I take issue with that statement and with its underlying assumptions:
a) it is the title of chapter 9, with the book presenting leading as a linear process. There is part 1, about “earning the right to lead through character“; then part 2, where you are “leading on the field“; and finally part 3, to which chapter 9 belongs. The title for part 3 is: “consequence: creating a culture, leaving a legacy of values“. But this not how it happens in real life. All those factors are at play at the same time
b) the sentence “the transfer of influence from leader to follower” assumes the following:
- in the linear sequence presented in the book, the leader leads, then when the situation is under control he or she can relax and let the “follower” partake of a little bit of power to help create a “culture” (which celebrates the legacy of the leader!). But the situation may never get under control. Furthermore, a culture is created by collective habits of interaction, not by a “transfer of influence”
- the “leader” has something called “influence”, a thing; he has that because of his or her character; the leader can transfer that “something” to “followers”. Wrong, wrong, wrong. “Influence” is not a thing. Influence is a dance where all the parties involved co-construct meaning and negotiate agreements. The “follower” has as much of an active role as the “leader”. Influence is mutual*
- there is someone who is a “leader” and someone who is a “follower”. Wrong. There is an ongoing relationship. If we take a snapshot at some point in time, we can see someone take on more of a leadership function and someone else accepting that.
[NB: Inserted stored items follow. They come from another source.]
-- ==== Sys2Proof/Syntax.lean ====
section
/-! DEFINITION. The commands of the ERC-5164 block: one constructor for each row of spec/opcode_table.json, with the
operands that the outside world decides. What the device itself decides is read from the state by the meaning. -/

namespace Sys2Proof

/-- Who issues an internal access or a gate command (R26, R92, Table 4.7): the numbering is that of SYS_GATESTAT.SRC. -/
inductive Requester where
  | window (w : WIdx)
  | kestrel (k : KIdx)
  | mgmt
  | mode
  | jtag
  deriving DecidableEq, Repr

/-- One host-bus access at half-word index `off` (byte offset `2 * off`, Table 5.1). -/
inductive HostAccess where
  | read (off : Fin 64)
  | write (off : Fin 64) (v : Half)
  /-- both strobes low, with data on HD (R115) -/
  | both (off : Fin 64) (v : Half)
  deriving DecidableEq, Repr

/-- An access of REGISTER_WRITE: on the host bus, or on a 32-bit internal register by a requester. -/
inductive RegAccess where
  | host (a : HostAccess)
  | internal (r : Requester) (addr : Word) (v : Word)
  deriving DecidableEq, Repr

/-- The two kinds of owl kick (R135). -/
inductive OwlKick where
  | key (v : Half)
  | access
  deriving DecidableEq, Repr

/-- The clocks that the monitor watches (R63): the XO, the recovered clocks and the PLL outputs of Table 3.2. `core` is the
1,000 MHz output of PLL_CORE and `core500` its 500 MHz output, `pwm` the 400 MHz output of PLL_PWM and `pwm12` its
12.8 MHz output; the lane and PCS clocks of a SerDes PLL are one. -/
inductive Clk where
  | xo | crw | cre | sdw | sde | core | core500 | pwm | pwm12 | aud
  deriving DecidableEq, Repr

/-- The PLLs, in the order of their lock bits in CKP_SRC (Tables 3.2 and 3.6). -/
inductive Pll where
  | sdw | sde | core | pwm | aud
  deriving DecidableEq, Repr

/-- A frame as received on one ring: both lane frames as they are on the wire, scrambled after MARK (R168, R169), and the
local CTIME at the timing instant (R170, R182). `half0` and `half1` are bytes 0-56 of the lanes (Table 7.2), `rest0` and
`rest1` what follows them. `ring` is false for a frame that enters by WEST and true for one that enters by EAST. -/
structure FrameRx where
  ring : Bool
  half0 : Vector Byte 57
  half1 : Vector Byte 57
  at_ : Quad
  rest0 : List Byte := []
  rest1 : List Byte := []
  deriving DecidableEq, Repr

/-- A downstream cell as the tap of one port delivers it (R174, R190): `ring` is false for the tap of WEST and true for that
of EAST, `ok` says that every codeword that holds its bits was correctable, and `flag` is the RING flag of its frame's header,
which differs from `ring` in a turned copy; the key is (frame, flag, index). -/
structure CellRx where
  frame : BitVec 40
  ring : Bool
  idx : Nat
  ok : Bool
  bytes : CellBytes
  flag : Bool := ring
  deriving DecidableEq, Repr

/-- Where an event reaches dispatch from (Table 8.1). -/
inductive EvSource where
  | ring (n : SIdx)
  | house
  | kestrel (k : KIdx)
  deriving DecidableEq, Repr

/-- A request at one memory (R299): requester code of Table 12.4, the byte address, and a read, or a write of 1, 2, 4 or 8
bytes (codes 0-3) with its data and marker. -/
structure MemReq where
  src : BitVec 4
  addr : Word
  op : Option (Fin 4 × Quad × Bool)
  deriving DecidableEq, Repr

/-- The samples of one scan slot (Table 13.3): pin voltages in mV before and with the sink on, sink current in uA. -/
structure ScanMeas where
  v0 : Vector Nat 64
  v1 : Vector Nat 64
  i : Nat
  deriving DecidableEq, Repr

/-- The addressing part of an RDM request (R400): the destination UID, whether it is a broadcast, the transaction
number and the source UID. -/
structure RdmReq where
  dest : BitVec 48
  src : BitVec 48
  tn : Byte
  deriving DecidableEq, Repr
At a different point in time it might be viceversa. Or anything in between. “Leader” and “follower” may be used to characterize the relationship at some specific time, not to label the people involved.
I am not denying the fact there is a leadership function.
I am challenging the “static” and “linear” view of it.
I am introducing a more science-based view of the leadership function which is rooted in complexity, co-construction, inter-action. the in-between.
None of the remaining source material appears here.